仕事と育児との時間に追われる生活を終えてからの自分だけの時間。
子供をお風呂に入れる時には、自分の体など洗う余裕はないので、子供が寝てから一人でゆっくり入り直すのが日課になっている。
まずは、立ったままシャワーを首筋に流すと自然と体の力が抜けていく、徐々に体全体へ流すとフゥとゆっくりと大きく息を吐く。
お気に入りのシャワーローションを手に取り首筋から肩、腕へとつけていく、甘い香りを吸い込むと心を癒やしてくれる。
この時間だけが至福の時だ。

今日も一日何とか終わったけれど、心のモヤモヤ感は詰まったままだ。
『明日こそは剛士つよし君に言おう』とシャワーローションをホイップクリームのようにシッカリと泡立てて、今度は脚のすねの部分にのせてT字型カミソリを足首から膝の方へとそっと這わせてみた。
体毛は薄い方だと思うけれど産毛はシッカリと長くてカミソリに結構付いてくる。
一筋剃った後で、毛穴が黒くならないか?次に生えてくる毛が太くて剛毛だったらどうしようと心配になったけど、一筋だけでやめる訳にいかないので、そのまま脹脛ふくらはぎも剃ったら思ったよりきれいに剃れたので、その勢いで腕も脇も剃った。
体も心も少し軽くなった気がした。
こんな事で?と自分にツッコミを入れながら…何でも良かった。
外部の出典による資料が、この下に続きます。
-- ==== Sys2Proof/Machine/Operands.lean ====
section
/-! DEFINITION. Operands: a register id is translated through REG_TAB (R49), operand B is a register
or an immediate (R60), some opcodes read and overwrite registers they do not name (R122). -/

namespace Sys2Proof.Machine

/-- T0, hardware scratch (R8). -/
def t0Id : RegId := 30

/-- T1, hardware scratch (R8). -/
def t1Id : RegId := 31

/-- N, the modulus by convention (R8). -/
def nId : RegId := 0

/-- NP, the Barrett tag by convention (R8). -/
def npId : RegId := 1

/-- RESERVED_IDS (R8). -/
def isReserved (i : RegId) : Bool := decide (i = t0Id) || decide (i = t1Id)

/-- The checks of R49 on register `i` for a length of `lb` bits, in their order. -/
def State.checkReg (s : State) (i : RegId) (lb : Nat) : Except Fault Unit :=
  if (s.reg i).occ = false then .error .unboundRegister
  else if 8 * (s.reg i).size.toNat < lb then .error .registerTooSmall
  else .ok ()

/-- The low `lb` bits of the region that register `i` names. -/
def State.regBytes (s : State) (i : RegId) (lb : Nat) : Nat :=
  s.mem.read (s.reg i).addr.toNat (lb / 8)

/-- `RegVal(i, Lb)` (R49). -/
def State.regVal (s : State) (i : RegId) (lb : Nat) : Except Fault Nat :=
  match s.checkReg i lb with
  | .error f => .error f
  | .ok _    => .ok (s.regBytes i lb)

/-- The arena after `MemWrite(R[i].addr, Lb / 8, v mod 2^Lb)` (R49). -/
def State.putReg (s : State) (i : RegId) (lb v : Nat) : State :=
  { s with mem := s.mem.write (s.reg i).addr.toNat (lb / 8) (v % 2 ^ lb) }

/-- `RegStore(i, Lb, v)` (R49). -/
def State.regStore (s : State) (i : RegId) (lb v : Nat) : Except Fault State :=
  match s.checkReg i lb with
  | .error f => .error f
  | .ok _    => .ok (s.putReg i lb v)

/-- Operand B: the register OPB, or the field OPB as a number, zero-extended (R60). -/
def State.operandB (s : State) (c : Cmd) (lb : Nat) : Except Fault Nat :=
  if c.bImm then .ok c.opB.val else s.regVal c.opB lb

/-- The implicitly read registers, by the default of R122, which gives a set; that N is checked before
NP is the model's (DESIGN CHOICE, log entry 25). -/
def implicitReads : Opcode → List RegId
  | .add | .sub | .cmp | .shift | .logic | .div => []
  | .reduce | .modadd | .modsub | .modinv       => [nId]
  | .modmul | .modexp                           => [nId, npId]

/-- The registers an opcode leaves with any value, by the default of R122, which gives a set; that T0
is checked and stored before T1 is the model's (DESIGN CHOICE, log entry 25). -/
def clobbers : Opcode → List RegId
  | .div | .reduce | .modmul | .modexp | .modinv                   => [t0Id, t1Id]
  | .add | .sub | .cmp | .shift | .logic | .modadd | .modsub => []

/-- Whether the result is written: not with DISCARD, and never by CMP (R119, R126). -/
def writesResult (op : Opcode) (c : Cmd) : Bool := !c.discard && decide (op ≠ .cmp)

/-- The values of the implicitly read registers (R119). -/
def State.readContext (s : State) (lb : Nat) : List RegId → Except Fault (List (RegId × Nat))
  | [] => .ok []
  | j :: rest =>
    match s.regVal j lb with
    | .error f => .error f
    | .ok v =>
      match s.readContext lb rest with
      | .error f => .error f
      | .ok more => .ok ((j, v) :: more)

/-- The value of an implicitly read register among the ones that were read. -/
def ctxValue (ctx : List (RegId × Nat)) (i : RegId) : Nat :=
  match ctx.find? (fun e => e.1 = i) with
  | some e => e.2
  | none   => 0

end Sys2Proof.Machine
end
自分の気持を一歩踏み出すきっかけが欲しかっただけで、突然思いついたのが体毛剃りだった。
ずっと迷っていた。女手ひとつで子供二人を育てて行けるのか?
子供達が将来どう思うだろうか?
そもそも親権は取れるのか?
考えてしまう事は抱え切れないほど頭の中で山積みにされていた。
今までは無理かもって諦めかけていたけど、問題から逃げないで立ち向かう勇気が湧いてきた。
たかが体毛剃りされど体毛剃りだ。

“語り”
離婚を心に決めたのは私、蒲生莉子。三十三歳厄年真っ只中の事だった。
そんな私は今年、六十歳の還暦を迎えました。
今は普通に、幸せで平凡な日々を過ごしていますが、若い頃は、世間知らずで我儘放題、性格も自分中心で考えも無く直ぐに行動してしまうタイプでした。
当時は『それでいい』『自分が正しい』と信じて突き進んでいました。
結婚、離婚、借金、ホステスなど、色んな人と出会い、母でありながらも『おんな』の部分が強かった事で、たくさんの苦い経験をする事になった物語です。
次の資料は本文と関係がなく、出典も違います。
-- ==== Sys2Proof/Tests/Slice0.lean ====
section
/-! SUPPORT. Tests: the well-formedness checks, written-out words, single steps with the values of
spec/95_test_vectors.md, and a witness for the hypotheses of every statement. -/

namespace Sys2Proof.Tests

open Sys2Proof.Machine Sys2Proof.Config

/-! ## Well-formedness: one ill-formed term for each check -/

/-- A SRAM_RD32 at an offset that is no multiple of 4 (R43). -/
theorem test_wf_refuses_misaligned_read : Instr.wf (.sramRd32 0x2A#32) = false := by decide

/-- A SRAM_WR32 at an offset that is no multiple of 4 (R43). -/
theorem test_wf_refuses_misaligned_write : Instr.wf (.sramWr32 0x29#32 7#32) = false := by decide

/-- A LEN_REQ with the opcode field of LONGDIV (R136). -/
theorem test_wf_refuses_longdiv_as_lenReq : Instr.wf (.lenReq 0x1F#5 64#20) = false := by decide

/-! ## Decoding of words written out from R57, R61, R69, R70 (vectors V3.1 to V3.5) -/

/-- V3.1: the commands, bits 31 down to 0. -/
theorem test_decode_additive_commands :
    decode (.command 0b00001010000110001000010101000000#32) =
      .ok (.add ⟨2, 3, false, 4, 5, false, true, false⟩) ∧
    decode (.command 0b00010000000001001010001000000000#32) =
      .ok (.sub ⟨0, 0, true, 5, 2, false, false, false⟩) ∧
    decode (.command 0b00011000000001111110000011000000#32) =
      .ok (.cmp ⟨0, 0, true, 31, 0, true, true, false⟩) := by decide

theorem test_decode_shift_logic_division :
    decode (.command 0b00100001001101100010011000000000#32) =
      .ok (.shift ⟨1, 6, true, 17, 6, false, false, false⟩) ∧
    decode (.command 0b00101000000100000110010000000000#32) =
      .ok (.logic ⟨0, 2, false, 3, 4, false, false, false⟩) ∧
    decode (.command 0b00110101010100010110110000000000#32) =
      .ok (.div ⟨5, 10, false, 11, 12, false, false, false⟩) ∧
    decode (.command 0b00111000000100000110010001000000#32) =
      .ok (.reduce ⟨0, 2, false, 3, 4, false, true, false⟩) := by decide

theorem test_decode_modular_commands :
    decode (.command 0b01000000000100000110010000000000#32) =
      .ok (.modadd ⟨0, 2, false, 3, 4, false, false, false⟩) ∧
    decode (.command 0b01001000000100000110010000000000#32) =
      .ok (.modsub ⟨0, 2, false, 3, 4, false, false, false⟩) ∧
    decode (.command 0b01010011001000001010011001100000#32) =
      .ok (.modmul ⟨3, 4, false, 5, 6, false, true, true⟩) ∧
    decode (.command 0b01011111111111111110000011100000#32) =
      .ok (.modexp ⟨7, 31, true, 31, 0, true, true, true⟩) ∧
    decode (.command 0b01100100000100000000100101000000#32) =
      .ok (.modinv ⟨4, 2, false, 0, 9, false, true, false⟩) := by decide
生まれは大阪。家族の都合で高校三年間だけ他府県で過ごし、卒業後また大阪へ戻りアパレル関係の会社に就職した。

入社一日目、親に買ってもらった着慣れない上下紺色のリクルートスーツに履き慣れない少しヒールのあるパンプスで、ちゃんと歩けているのかもわからない様なあしどりと緊張で、頭は真っ白フワフワ状態。
知り合いも居なくて右も左もわからず、どこへ行けば良いのかキョロキョロしながら立ち止まっている私の横を次々と通り過ぎていく人の波。
コツコツと軽快なリズムのヒールの音がする方へ目を向けて、自分も真似る様に胸を張って歩いてみたり、タバコ臭い大人の男性の匂いには鼻をつまんだ、そうかと思えば嗅いだ事もない様なついて行きそうになるくらいの甘い香りには、急いで大きく息を吸ってみたりしていると何だかウキウキした気持ちになって、私もその波に、のまれる様に大通りから会社があるビルの中へ希望に胸を膨らませて入って行った。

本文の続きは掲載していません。